Minimizing Spatial-Dispersion-Induced Birefringence

Minimize inherent birefringence of cubic fluoride materials in optical system components

Description

Cubic-shaped fluoride crystals, such as calcium fluoride, strontium fluoride, and barium fluoride, are widely utilized in high precision optics, including UV optical lithography. These crystals exhibit high transmittance within a broad range of wavelengths from the infrared through the UV, below 157 nm. Accordingly, these crystals are used in various kinds of optical elements for precision UV optics, including lenses, prisms, and beam splitters.

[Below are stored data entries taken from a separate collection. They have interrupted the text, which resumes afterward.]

-- ==== Sys2Proof/Machine/Arith.lean ====
section
/-! DEFINITION. The arithmetic laws of 00_scope.md R4 to R8. Sums, differences and products are
`BitVec 32` operations, which wrap as R4 says. -/

namespace Sys2Proof.Machine

/-- `a ≫ k`, the flooring right shift (R5). -/
def sar (a : Word) (k : Nat) : Word := a.sshiftRight k

/-- `a ≪ k` (R5). -/
def shl (a : Word) (k : Nat) : Word := a <<< k

/-- `a / b`: truncating, `−2^31 / −1 = −2^31`, and 0 when `b = 0` (R6). -/
def tdiv (a b : Word) : Word := a.sdiv b

/-- Whether a division by `b` sets `STATUS.DIVZ` (R6, 60_exceptions.md R224). -/
def divides0 (b : Word) : Bool := b == 0#32

/-- `pmod(a, m)` for `m > 0`: the non-negative remainder of the signed value (R7). -/
def pmod (a : Word) (m : Nat) : Nat := (a.toInt % (m : Int)).toNat

/-- `pmod` as a 32-bit register value. -/
def pmodWord (a : Word) (m : Nat) : Word := BitVec.ofNat 32 (pmod a m)

/-- `clamp(v, lo, hi)` (R8). -/
def clamp (v lo hi : Word) : Word :=
  if v.slt lo then lo else if hi.slt v then hi else v

/-- `sext_8` of a stored sample (20_memory.md R51). -/
def sext8 (b : Sample) : Word := b.signExtend 32

/-- `v[7:0]`, what a store of `v` to a sample keeps (20_memory.md R51). -/
def low8 (v : Word) : Sample := v.setWidth 8

/-- A count or index as a 32-bit value. -/
def ofCount (n : Nat) : Word := BitVec.ofNat 32 n

/-- A 32-bit value as a loop count: a negative value gives an empty loop (00_scope.md section 5.3). -/
def countOf (w : Word) : Nat := w.toInt.toNat

/-- `q[n & 3]`. -/
def quadAt (q : Quad α) (n : Nat) : α :=
  match n % 4 with
  | 0 => q.p0
  | 1 => q.p1
  | 2 => q.p2
  | _ => q.p3

/-- `q[n & 3] <- v`. -/
def quadPut (q : Quad α) (n : Nat) (v : α) : Quad α :=
  match n % 4 with
  | 0 => { q with p0 := v }
  | 1 => { q with p1 := v }
  | 2 => { q with p2 := v }
  | _ => { q with p3 := v }

/-- The instance `sel` names (30_encoding.md R74). -/
def channelGet (f : PerChannel α) : Channel → α
  | .y => f.y
  | .i => f.i
  | .q => f.q

/-- The file with the instance `sel` names replaced. -/
def channelSet (f : PerChannel α) (k : Channel) (v : α) : PerChannel α :=
  match k with
  | .y => { f with y := v }
  | .i => { f with i := v }
  | .q => { f with q := v }

end Sys2Proof.Machine
end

Birefringence is a major complication presently associated with crystals used in precision optical systems. Birefringence is primarily caused by mechanical stress or strain incorporated during the crystal fabrication process, and substantial efforts have gone towards reducing this stress-induced birefringence. Cubic crystals have an intrinsic birefringence in addition to stress induced birefringence. The problem of intrinsic birefringence must be addressed in precision UV optical systems because the magnitude of the birefringence in the UV is larger than the present industry specifications. This complication presents serious challenges to optical engineers because, unlike stress-induced birefringence, intrinsic birefringence is inherent to the material, and thus cannot be reduced by material improvements.

Intrinsic birefringence blurs the image, which limits the achievable resolution, and alters the polarization state of light as it traverses the optics, which is significant for optical systems using polarized light. Accordingly, there exists a strong need to correct the problem of intrinsic birefringence in crystals used in high precision UV optical systems.

The present invention provides a composition formed from single-crystal mixed solid solutions of Group II fluorides in which the composition has little or no intrinsic birefringence at a selected wavelength.